WHAT NEEDS TO BE DONE: In the entries below, find the line with "byte first. -/" and the line with "px.val = ((s.reg". Reproduce those two lines and every line between them exactly, and nothing more.

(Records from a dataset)

-- ==== Sys2Proof/Machine/TimersInput.lean ====
section
/-!
DEFINITION. Timers and input: `EX9E`, `EXA1`, `FX07`, `FX0A`, `FX15`, `FX18`, and the cycle of the
input-wait state (spec/45_timers_input.md R210-R217).
-/

namespace Sys2Proof.Machine

/-- `EX9E`: skip if key `VX` is pressed (R213). -/
def execSkp (x : Nibble) (s : State) : Result :=
  commit (.skp x) s do
    let k ← nibbleOperand x s
    return s.skipIf (s.key k)

/-- `EXA1`: skip if key `VX` is not pressed (R214). -/
def execSknp (x : Nibble) (s : State) : Result :=
  commit (.sknp x) s do
    let k ← nibbleOperand x s
    return s.skipIf (!s.key k)

/-- `FX07`: `VX = DT` (R215). -/
def execLdVxDt (x : Nibble) (s : State) : Result := .next (s.setReg x s.dt).advance

/-- `FX0A`, its dispatching cycle: the wait begins, `PC` is not written, the keys are not sampled
(R211). -/
def execLdVxK (x : Nibble) (s : State) : Result := .next (s.setWait (.awaitingKey x))

/-- `FX15`: `DT = VX` (R216). -/
def execLdDtVx (x : Nibble) (s : State) : Result := .next (s.setDt (s.reg x)).advance

/-- `FX18`: `ST = VX` (R217). -/
def execLdStVx (x : Nibble) (s : State) : Result := .next (s.setSt (s.reg x)).advance

/-- `key_wait_step(x)`: the CPU cycle of `AwaitingKey(x)` (R212). -/
def keyWaitStep (x : Nibble) (s : State) : State :=
  match s.leastKey with
  | some k => ((s.setReg x (k.setWidth 8)).advance).setWait .running
  | none => s

end Sys2Proof.Machine
end

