-- ==== Sys2Proof/Machine/Cycle.lean ====
section
/-!
DEFINITION. The CPU cycle (spec/40_dispatch_cycle.md R90-R102), the events of a run and the timing
driver (spec/60_exceptions.md R252, R253; spec/70_reset_and_hazards.md R279, R280).
-/

namespace Sys2Proof.Machine

/-- Fetch, decode, execute (R90): the fetch bound first, then decode, then the instruction's own
error (R249). -/
def fetchExecute (s : State) : Result :=
  match fetchWord s with
  | none =>
    .next (s.halt
      { kind := .addressOutOfBounds, pc := s.pc, word := none, addr := some s.pc.toNat })
  | some w =>
    match decode w with
    | none => .next (s.halt { kind := .unknownOpcode, pc := s.pc, word := some w, addr := none })
    | some ins => exec ins s

/-- One CPU cycle (R90): nothing once halted (R91), the key check while awaiting a key (R92), else
one fetched instruction. `display_updated` is false unless the cycle completes a draw or clear
(R40). -/
def cpuCycle (s : State) : Result :=
  match s.status with
  | .halted _ => .next s
  | .active =>
    match s.wait with
    | .awaitingKey x => .next (keyWaitStep x (s.setDisplayUpdated false))
    | .running => fetchExecute (s.setDisplayUpdated false)

/-- `cpu_tick` (R39): one CPU cycle, counted by the driver; no effect once halted (R91). -/
def cpuTick (s : State) : Result :=
  match s.status with
  | .halted _ => .next s
  | .active => cpuCycle s.countCpuTick

/-- The events of a run (R279). -/
inductive Event where
  | cpuTick
  | timerTick
  | keySet (k : Nibble) (p : Bool)
  deriving DecidableEq, Repr

/-- The effect of one event (R90, R252, R218). Once halted the two ticks change nothing (R248); a key
change still writes its flag, a point R279 leaves open, since the run has ended there: DESIGN CHOICE,
log 17. -/
def applyEvent (s : State) : Event → Result
  | .cpuTick => cpuTick s
  | .timerTick => .next (timerTick s)
  | .keySet k p => .next (keySet k p s)

/-- A run: the events applied in order (R279). -/
def runEvents : List Event → State → Result
  | [], s => .next s
  | e :: es, s =>
    match applyEvent s e with
    | .next t => runEvents es t
    | .fault f => .fault f
    | .refused r => .refused r

/-- The driver's schedule up to and including its next CPU tick (R253): the timer ticks due before
it, then the CPU tick (log 5). Nothing once halted (R248). -/
def driverStep (s : State) : Result :=
  match s.status with
  | .halted _ => .next s
  | .active => cpuTick s.deliverDueTicks

/-- The word `w` stored where the next cycle fetches, high byte first, and the core put where that
cycle does fetch (log 7). With `PC >= 0xFFF` there is no such place. -/
def State.placeWord (w : Word) (s : State) : State :=
  let t := { s with wait := .running, status := .active }
  if t.pc.toNat ≤ 0xFFE then t.writeBytes t.pc.toNat [hiByte w, loByte w] else t

end Sys2Proof.Machine
end

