-- ==== Sys2Proof/Safety.lean ====
section
/-!
DEFINITION. The terms claims are stated in: the parts of the state one by one, what it means that an
instruction changes nothing else, and the invariant of the machine.
-/

namespace Sys2Proof.Machine

/-- The parts of the state, each register, stack entry, pixel, key and byte of memory on its own. -/
inductive Part where
  | reg (x : Nibble)
  | i
  | pc
  | sp
  | stack (k : Fin 16)
  | dt
  | st
  | pixel (y : Fin 32) (x : Fin 64)
  | key (k : Nibble)
  | wait
  | status
  | displayUpdated
  | cfg
  | driver
  | draws
  | byte (a : Nat)
  deriving DecidableEq, Repr

/-- `s` and `t` hold the same in this part. -/
def Part.same (s t : State) : Part → Prop
  | .reg x => t.reg x = s.reg x
  | .i => t.i = s.i
  | .pc => t.pc = s.pc
  | .sp => t.sp = s.sp
  | .stack k => t.stack[k.val] = s.stack[k.val]
  | .dt => t.dt = s.dt
  | .st => t.st = s.st
  | .pixel y x => t.pixel y x = s.pixel y x
  | .key k => t.key k = s.key k
  | .wait => t.wait = s.wait
  | .status => t.status = s.status
  | .displayUpdated => t.displayUpdated = s.displayUpdated
  | .cfg => t.cfg = s.cfg
  | .driver => t.driver = s.driver
  | .draws => t.draws = s.draws
  | .byte a => t.byteAt a = s.byteAt a

/-- From `s` to `t` only parts in `P` may have changed. -/
def onlyChanges (P : Part → Prop) (s t : State) : Prop := ∀ p, ¬ P p → p.same s t

/-- The core runs: it has not halted on an error (R32). A safe run never leaves it. -/
abbrev State.isActive (s : State) : Prop := s.status = .active

/-- The next step fetches an instruction: active and not waiting for a key (R90-R92). -/
abbrev State.fetches (s : State) : Prop := s.status = .active ∧ s.wait = .running

/-- The next step is a key check for register `x` (R92). -/
abbrev State.awaits (s : State) (x : Nibble) : Prop :=
  s.status = .active ∧ s.wait = .awaitingKey x

/-- The bytes at `PC` decode to `ins` (R90, R93): both exist, high byte first. -/
abbrev State.fetchesInstr (s : State) (ins : Instr) : Prop :=
  s.pc.toNat ≤ 0xFFE ∧
    decode (joinBytes (s.byteAt s.pc.toNat) (s.byteAt (s.pc.toNat + 1))) = some ins

/-- The sprite of `DXYN` has a bit set on the pixel at row `py` and column `px`: bit `7 - c` of the
byte at `I + r`, with the coordinates wrapping (R190, R192). -/
def State.spriteHits (s : State) (x y n : Nibble) (py : Fin 32) (px : Fin 64) : Prop :=
  ∃ r c : Nat, r < n.toNat ∧ c < 8 ∧
    (s.byteAt (s.i.toNat + r)).getLsbD (7 - c) = true ∧
    px.val = ((s.reg x).toNat + c) % 64 ∧ py.val = ((s.reg y).toNat + r) % 32

/-- `s` halted on an error of instruction `ins`, everything else unchanged: the record holds the kind,
`pc0`, the instruction's word and the faulting address (R247). -/
def State.haltedBy (s : State) (kind : ErrorKind) (ins : Instr) (addr : Option Nat) : State :=
  { s with
    status := .halted { kind := kind, pc := s.pc, word := some (encode ins), addr := addr } }

/-- What the machine keeps true from construction on. -/
structure State.Inv (s : State) : Prop where
  /-- memory is in canonical form (log 8) -/
  memWf : Memory.wf s.cfg s.mem
  /-- `SP` counts at most 16 entries (R25) -/
  spLegal : s.sp.toNat ≤ 16
  /-- no rule writes more than 0x10FE to `PC` (R24, R95) -/
  pcReachable : s.pc.toNat ≤ 0x10FE
  /-- a pushed return address is at most 0x1000 (R114) -/
  returnReachable : ∀ k : Fin 16, k.val < s.sp.toNat → s.stack[k.val].toNat ≤ 0x1000
  /-- while awaiting a key `PC` holds the address of the `FX0A` word (R24, R212) -/
  waitsAtInstr : ∀ x, s.wait = .awaitingKey x → fetchWord s = some (encode (.ldVxK x))
  /-- the timer ticks delivered are those due before the last CPU tick (R253) -/
  onSchedule : s.driver.timerTicks = ticksBeforeCpuTick s.cfg.cpuHz s.driver.cpuTicks
  /-- the error record: `pc` is `PC`, `word` is the word there or none when the fetch failed, `addr`
  is for `addressOutOfBounds` only (R247) -/
  recordPrecise : ∀ e, s.status = .halted e →
    e.pc = s.pc ∧ e.word = fetchWord s ∧ (e.addr.isSome = true ↔ e.kind = .addressOutOfBounds) ∧
      e.kind ≠ .romTooLarge ∧ s.wait = .running ∧ s.displayUpdated = false

end Sys2Proof.Machine
end

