-- ==== Sys2Proof/Laws/PerInstr.lean ====
section
/-!
SUPPORT. Per instruction, about the instruction as syntax: its word matches its own row of the opcode
map (spec/30_encoding.md R75). One lemma per format of R73, then one per constructor.
-/

namespace Sys2Proof.Laws

/-- AND of two words of format `A`, field by field. -/
theorem formatA_and (o o' : Nibble) (a a' : Addr12) :
    formatA o a &&& formatA o' a' = formatA (o &&& o') (a &&& a') := BitVec.and_append

/-- AND of two words of format `RI`, field by field. -/
theorem formatRI_and (o o' x x' : Nibble) (a a' : Byte) :
    formatRI o x a &&& formatRI o' x' a' = formatRI (o &&& o') (x &&& x') (a &&& a') :=
  BitVec.and_append.trans (congrArg ((o &&& o') ++ ·) BitVec.and_append)

/-- AND of two words of format `RR`, field by field. -/
theorem formatRR_and (o o' x x' y y' n n' : Nibble) :
    formatRR o x y n &&& formatRR o' x' y' n' =
      formatRR (o &&& o') (x &&& x') (y &&& y') (n &&& n') :=
  BitVec.and_append.trans (congrArg ((o &&& o') ++ ·)
    (BitVec.and_append.trans (congrArg ((x &&& x') ++ ·) BitVec.and_append)))

/-- A nibble under a mask of four ones. -/
theorem nibble_and_ones (a : Nibble) : a &&& 0xF#4 = a := BitVec.and_allOnes

/-- A byte under a mask of eight ones. -/
theorem byte_and_ones (a : Byte) : a &&& 0xFF#8 = a := BitVec.and_allOnes

/-- Rows of format `A` fix the leading nibble. -/
theorem formatA_covers (o : Nibble) (a : Addr12) :
    (OpcodeRow.mk (formatA o 0) 0xF000).covers (formatA o a) = true := by
  rw [OpcodeRow.covers, show (0xF000 : Word) = formatA 0xF 0 from rfl, formatA_and]
  simp [nibble_and_ones]

/-- Rows of format `RI` fix the leading nibble. -/
theorem formatRI_covers (o x : Nibble) (a : Byte) :
    (OpcodeRow.mk (formatRI o 0 0) 0xF000).covers (formatRI o x a) = true := by
  rw [OpcodeRow.covers, show (0xF000 : Word) = formatRI 0xF 0 0 from rfl, formatRI_and]
  simp [nibble_and_ones]

/-- Rows of format `RS` fix the leading nibble and the low byte. -/
theorem formatRS_covers (o x : Nibble) (a : Byte) :
    (OpcodeRow.mk (formatRI o 0 a) 0xF0FF).covers (formatRI o x a) = true := by
  rw [OpcodeRow.covers, show (0xF0FF : Word) = formatRI 0xF 0 0xFF from rfl, formatRI_and]
  simp [nibble_and_ones, byte_and_ones]

/-- Rows of format `RR` fix the leading and the last nibble. -/
theorem formatRR_covers (o x y n : Nibble) :
    (OpcodeRow.mk (formatRR o 0 0 n) 0xF00F).covers (formatRR o x y n) = true := by
  rw [OpcodeRow.covers, show (0xF00F : Word) = formatRR 0xF 0 0 0xF from rfl, formatRR_and]
  simp [nibble_and_ones]

/-- The row of format `D` fixes the leading nibble. -/
theorem formatD_covers (o x y n : Nibble) :
    (OpcodeRow.mk (formatRR o 0 0 0) 0xF000).covers (formatRR o x y n) = true := by
  rw [OpcodeRow.covers, show (0xF000 : Word) = formatRR 0xF 0 0 0 from rfl, formatRR_and]
  simp [nibble_and_ones]

end Sys2Proof.Laws

namespace Sys2Proof.Laws.RowFits

/-- The word of `i` matches the row of `i` (R75). -/
def Statement (i : Instr) : Prop := (rowOf i).covers (encode i) = true

theorem cls : Statement .cls := by unfold Statement; decide

theorem ret : Statement .ret := by unfold Statement; decide

theorem jp (nnn : Addr12) : Statement (.jp nnn) := formatA_covers 0x1 nnn

theorem call (nnn : Addr12) : Statement (.call nnn) := formatA_covers 0x2 nnn

theorem seImm (x : Nibble) (nn : Byte) : Statement (.seImm x nn) := formatRI_covers 0x3 x nn

theorem sneImm (x : Nibble) (nn : Byte) : Statement (.sneImm x nn) := formatRI_covers 0x4 x nn

theorem seReg (x : Nibble) (y : Nibble) : Statement (.seReg x y) := formatRR_covers 0x5 x y 0x0

theorem ldImm (x : Nibble) (nn : Byte) : Statement (.ldImm x nn) := formatRI_covers 0x6 x nn

theorem addImm (x : Nibble) (nn : Byte) : Statement (.addImm x nn) := formatRI_covers 0x7 x nn

theorem ldReg (x : Nibble) (y : Nibble) : Statement (.ldReg x y) := formatRR_covers 0x8 x y 0x0

theorem orReg (x : Nibble) (y : Nibble) : Statement (.orReg x y) := formatRR_covers 0x8 x y 0x1

theorem andReg (x : Nibble) (y : Nibble) : Statement (.andReg x y) := formatRR_covers 0x8 x y 0x2

theorem xorReg (x : Nibble) (y : Nibble) : Statement (.xorReg x y) := formatRR_covers 0x8 x y 0x3

theorem addReg (x : Nibble) (y : Nibble) : Statement (.addReg x y) := formatRR_covers 0x8 x y 0x4

theorem subReg (x : Nibble) (y : Nibble) : Statement (.subReg x y) := formatRR_covers 0x8 x y 0x5

theorem shr (x : Nibble) (y : Nibble) : Statement (.shr x y) := formatRR_covers 0x8 x y 0x6

theorem subn (x : Nibble) (y : Nibble) : Statement (.subn x y) := formatRR_covers 0x8 x y 0x7

theorem shl (x : Nibble) (y : Nibble) : Statement (.shl x y) := formatRR_covers 0x8 x y 0xE

theorem sneReg (x : Nibble) (y : Nibble) : Statement (.sneReg x y) := formatRR_covers 0x9 x y 0x0

theorem ldI (nnn : Addr12) : Statement (.ldI nnn) := formatA_covers 0xA nnn

theorem jpV0 (nnn : Addr12) : Statement (.jpV0 nnn) := formatA_covers 0xB nnn

theorem rnd (x : Nibble) (nn : Byte) : Statement (.rnd x nn) := formatRI_covers 0xC x nn

theorem drw (x : Nibble) (y : Nibble) (n : Nibble) : Statement (.drw x y n) := formatD_covers 0xD x y n

theorem skp (x : Nibble) : Statement (.skp x) := formatRS_covers 0xE x 0x9E

theorem sknp (x : Nibble) : Statement (.sknp x) := formatRS_covers 0xE x 0xA1

theorem ldVxDt (x : Nibble) : Statement (.ldVxDt x) := formatRS_covers 0xF x 0x07

theorem ldVxK (x : Nibble) : Statement (.ldVxK x) := formatRS_covers 0xF x 0x0A

theorem ldDtVx (x : Nibble) : Statement (.ldDtVx x) := formatRS_covers 0xF x 0x15

theorem ldStVx (x : Nibble) : Statement (.ldStVx x) := formatRS_covers 0xF x 0x18

theorem addIVx (x : Nibble) : Statement (.addIVx x) := formatRS_covers 0xF x 0x1E

theorem ldFVx (x : Nibble) : Statement (.ldFVx x) := formatRS_covers 0xF x 0x29

theorem ldBVx (x : Nibble) : Statement (.ldBVx x) := formatRS_covers 0xF x 0x33

theorem ldMemVx (x : Nibble) : Statement (.ldMemVx x) := formatRS_covers 0xF x 0x55

theorem ldVxMem (x : Nibble) : Statement (.ldVxMem x) := formatRS_covers 0xF x 0x65

end Sys2Proof.Laws.RowFits
end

RESULT:
/-- The bytes at `PC` decode to `ins` (R90, R93): both exist, high byte first. -/
abbrev State.fetchesInstr (s : State) (ins : Instr) : Prop :=
  s.pc.toNat ≤ 0xFFE ∧
    decode (joinBytes (s.byteAt s.pc.toNat) (s.byteAt (s.pc.toNat + 1))) = some ins

/-- The sprite of `DXYN` has a bit set on the pixel at row `py` and column `px`: bit `7 - c` of the
byte at `I + r`, with the coordinates wrapping (R190, R192). -/
def State.spriteHits (s : State) (x y n : Nibble) (py : Fin 32) (px : Fin 64) : Prop :=
  ∃ r c : Nat, r < n.toNat ∧ c < 8 ∧
    (s.byteAt (s.i.toNat + r)).getLsbD (7 - c) = true ∧
    px.val = ((s.reg x).toNat + c) % 64 ∧ py.val = ((s.reg y).toNat + r) % 32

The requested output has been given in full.